不知是被他藏了太久的话吓到,又或是意识到自己已无力阻止他令所言成真,所以,唯有用这样的方式哀求他,一如那句令他瞬间心神大恸的“我欠你”——他们本是兄妹,是这世上,曾经彼此最亲最爱的人,他人生中为数不多的、甚至所有的快乐时光,皆系在她的身上。他曾将她视若珍宝。

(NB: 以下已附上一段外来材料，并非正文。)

/-- Words of spec/opcode_table.json with their operand fields filled, from subw to csrrc. -/
theorem test_words_subw_to_csrrc : ([
    (0x405104BB, .subw 9 2 5),
    (0x00A6983B, .sllw 16 13 10),
    (0x00FC5BBB, .srlw 23 24 15),
    (0x4142DF3B, .sraw 30 5 20),
    (0x039803BB, .mulw 7 16 25),
    (0x03EDC73B, .divw 14 27 30),
    (0x02545ABB, .divuw 21 8 5),
    (0x02A9EE3B, .remw 28 19 10),
    (0x02FF72BB, .remuw 5 30 15),
    (0xE74588E3, .beq 11 20 3896),
    (0x819B1A63, .bne 22 25 2058),
    (0x1BE1CBE3, .blt 3 30 1243),
    (0xB4575D63, .bge 14 5 2477),
    (0x4EACEEE3, .bltu 25 10 1662),
    (0xE8F37063, .bgeu 6 15 2880),
    (0xA6B41C6F, .jal 24 658741),
    (0xB8EE00E7, .jalr 1 28 2958),
    (0xBDB48403, .lb 8 9 3035),
    (0xC28A1783, .lh 15 20 3112),
    (0xC750AB03, .lw 22 1 3189),
    (0xCC263E83, .ld 29 12 3266),
    (0xD0FBC303, .lbu 6 23 3343),
    (0xD5C25683, .lhu 13 4 3420),
    (0xDA97EA03, .lwu 20 15 3497),
    (0xEC5D0F23, .sb 26 5 3806),
    (0x86A390A3, .sh 7 10 2145),
    (0x20F92223, .sw 18 15 516),
    (0xBB4EB3A3, .sd 29 20 2983),
    (0x0320000F, .fence 3 2),
    (0x0100000F, .pause),
    (0x0000100F, .fenceI),
    (0x5C169873, .csrrw 16 13 1473),
    (0x5C1C2BF3, .csrrs 23 24 1473),
    (0x5C12BF73, .csrrc 30 5 1473)] : List (W32 × Instr)).all (readsAs false) = true := by decide +kernel

/-- Words of spec/opcode_table.json with their operand fields filled, from csrrwi to vmaccVv. -/
theorem test_words_csrrwi_to_vmaccVv : ([
    (0x5C1C53F3, .csrrwi 7 24 1473),
    (0x5C12E773, .csrrsi 14 5 1473),
    (0x5C197AF3, .csrrci 21 18 1473),
    (0x00000073, .ecall),
    (0x00100073, .ebreak),
    (0x10200073, .sret),
    (0x30200073, .mret),
    (0x10500073, .wfi),
    (0x12570073, .sfenceVma 14 5),
    (0x100CA52F, .lr 10 25 0 0 2),
    (0x1EF328AF, .sc 17 6 15 1 1 2),
    (0x0948AC2F, .amoswap 24 17 20 0 0 2),
    (0x079E20AF, .amoadd 1 28 25 1 1 2),
    (0x21E4A42F, .amoxor 8 9 30 0 0 2),
    (0x665A27AF, .amoand 15 20 5 1 1 2),
    (0x44A0AB2F, .amoor 22 1 10 1 0 2),
    (0x82F62EAF, .amomin 29 12 15 0 1 2),
    (0xA54BA32F, .amomax 6 23 20 1 0 2),
    (0xC39226AF, .amominu 13 4 25 0 1 2),
    (0xE5E7AA2F, .amomaxu 20 15 30 1 0 2),
    (0x022D7DD7, .vset 27 26 18),
    (0x10A3F257, .vsetv 4 7 10),
    (0x0B5D05D7, .vaddVv 11 21 26 1 0 1),
    (0x018E9957, .vaddVx 18 24 29 0 0),
    (0x03B82CD7, .vaddVi 25 27 16 0 1),
    (0x1DE28157, .vsubVv 2 30 5 1 1 0),
    (0x1A3114D7, .vsubVx 9 3 2 1 1),
    (0x20608857, .vmulVv 16 6 1 0 0 0),
    (0x229C1BD7, .vmulVx 23 9 24 0 1),
    (0x38CD8F57, .vmulhVv 30 12 27 1 0 0),
    (0x3AF813D7, .vmulhVx 7 15 16 1 1),
    (0x452B8757, .vmulhuVv 14 18 23 0 1 0),
    (0x43641AD7, .vmulhuVx 21 22 8 0 1),
    (0x59898E57, .vmaccVv 28 24 19 1 0 0)] : List (W32 × Instr)).all (readsAs false) = true := by decide +kernel

/-- Words of spec/opcode_table.json with their operand fields filled, from vmaccVx to vfdivVv. -/
theorem test_words_vmaccVx_to_vfdivVv : ([
    (0x5BBF12D7, .vmaccVx 5 27 30 1 1),
    (0x61E78657, .vandVv 12 30 15 0 0 0),
    (0x623B19D7, .vandVx 19 3 22 0 1),
    (0x686CAD57, .vandVi 26 6 25 1 0),
    (0x7E9C01D7, .vorVv 3 9 24 1 1 1),
    (0x70CC9557, .vorVx 10 12 25 0 0),
    (0x72F028D7, .vorVi 17 15 0 0 1),
    (0x89218C57, .vxorVv 24 18 3 1 0 0),
    (0x8B5E10D7, .vxorVx 1 21 28 1 1),
    (0x8183A457, .vxorVi 8 24 7 0 0),
    (0x97B607D7, .vsllVv 15 27 12 0 1 1),
    (0x99E09B57, .vsllVx 22 30 1 1 0),
    (0x9A372ED7, .vsllVi 29 3 14 1 1),
    (0xA07A8357, .vsrlVv 6 7 21 0 0 0),
    (0xA29216D7, .vsrlVx 13 9 4 0 1),
    (0xA8CAAA57, .vsrlVi 20 12 21 1 0),
    (0xBEFF0DD7, .vsraVv 27 15 30 1 1 1),
    (0xB1239257, .vsraVx 4 18 7 0 0),
    (0xB35E25D7, .vsraVi 11 21 28 0 1),
    (0xC9848957, .vminVv 18 24 9 1 0 0),
    (0xCBB51CD7, .vminVx 25 27 10 1 1),
    (0xD5E28157, .vmaxVv 2 30 5 0 1 0),
    (0xD23114D7, .vmaxVx 9 3 2 0 1),
    (0xE8608857, .vminuVv 16 6 1 1 0 0),
    (0xEA9C1BD7, .vminuVx 23 9 24 1 1),
    (0xF0CD8F57, .vmaxuVv 30 12 27 0 0 0),
    (0xF2F813D7, .vmaxuVx 7 15 16 0 1),
    (0x0D2BB757, .vfaddVv 14 18 23 1 1 0),
    (0x0B644AD7, .vfaddVf 21 22 8 1 1),
    (0x1189BE57, .vfsubVv 28 24 19 0 0 0),
    (0x13BF42D7, .vfsubVf 5 27 30 0 1),
    (0x29E7B657, .vfmulVv 12 30 15 1 0 0),
    (0x2A3B49D7, .vfmulVf 19 3 22 1 1),
    (0x3465BD57, .vfdivVv 26 6 11 0 1 0)] : List (W32 × Instr)).all (readsAs false) = true := by decide +kernel

/-- Words of spec/opcode_table.json with their operand fields filled, from vfdivVf to vmsleuVx. -/
theorem test_words_vfdivVf_to_vmsleuVx : ([
    (0x329741D7, .vfdivVf 3 9 14 0 1),
    (0x48C3B557, .vfmaccVv 10 12 7 1 0 0),
    (0x4AF348D7, .vfmaccVf 17 15 6 1 1),
    (0x5121BC57, .vfnmaccVv 24 18 3 0 0 0),
    (0x535E40D7, .vfnmaccVf 1 21 28 0 1),
    (0x6D8EB457, .vfmsacVv 8 24 29 1 1 0),
    (0x6BBA47D7, .vfmsacVf 15 27 20 1 1),
    (0x71ECBB57, .vfminVv 22 30 25 0 0 0),
    (0x72364ED7, .vfminVf 29 3 12 0 1),
    (0x887AB357, .vfmaxVv 6 7 21 1 0 0),
    (0x8A9246D7, .vfmaxVf 13 9 4 1 1),
    (0x94C8BA57, .vfsgnjVv 20 12 17 0 1 0),
    (0x92FD4DD7, .vfsgnjVf 27 15 26 0 1),
    (0xA926B257, .vfsgnjnVv 4 18 13 1 0 0),
    (0xAB5945D7, .vfsgnjnVf 11 21 18 1 1),
    (0xB184B957, .vfsgnjxVv 18 24 9 0 0 0),
    (0xB3B54CD7, .vfsgnjxVf 25 27 10 0 1),
    (0xC9E03157, .vfsqrt 2 30 1 0),
    (0xDA3034D7, .vfclass 9 3 1 1),
    (0x0060885B, .vmseqVv 16 6 1 0 0 0),
    (0x029C1BDB, .vmseqVx 23 9 24 0 1),
    (0x08CEAF5B, .vmseqVi 30 12 29 1 0),
    (0x1EF503DB, .vmsneVv 7 15 10 1 1 1),
    (0x112D975B, .vmsneVx 14 18 27 0 0),
    (0x13622ADB, .vmsneVi 21 22 4 0 1),
    (0x29898E5B, .vmsltVv 28 24 19 1 0 0),
    (0x2BBF12DB, .vmsltVx 5 27 30 1 1),
    (0x31E7865B, .vmsltuVv 12 30 15 0 0 0),
    (0x323B19DB, .vmsltuVx 19 3 22 0 1),
    (0x4C658D5B, .vmsleVv 26 6 11 1 1 0),
    (0x4A9711DB, .vmsleVx 3 9 14 1 1),
    (0x40CFA55B, .vmsleVi 10 12 31 0 0),
    (0x52FA08DB, .vmsleuVv 17 15 20 0 0 1),
    (0x59289C5B, .vmsleuVx 24 18 17 1 0)] : List (W32 × Instr)).all (readsAs false) = true := by decide +kernel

所以,她亦比任何人都清楚他的软肋,才会像小时候那样,这般抱住他,求着他服软。

【阿兄,是沉沉错了,你原谅沉沉好不好?】

【沉沉再也不和虎头打架,沉沉发誓,从明日起,我便和小书生一起念书,绝不拖到太阳晒屁股才起,……】

“哥哥,是我错了。”

她说:“我答应你,我把魏炁交给你,我随你回去。”

“你不要再伤他,留他最后体面。更不要令兰若伤心,好不好?我求你……”

见他毫无反应,更无言语,她的手臂又蓦地收紧。

沉默半晌,听着他骤然加快的心跳,复才喃喃说道:“我明白的……我都明白。其实,你那么多次问我愿不愿意留下,问我可曾想起过去的事,只是想听我同你说,我不想嫁给魏骁……”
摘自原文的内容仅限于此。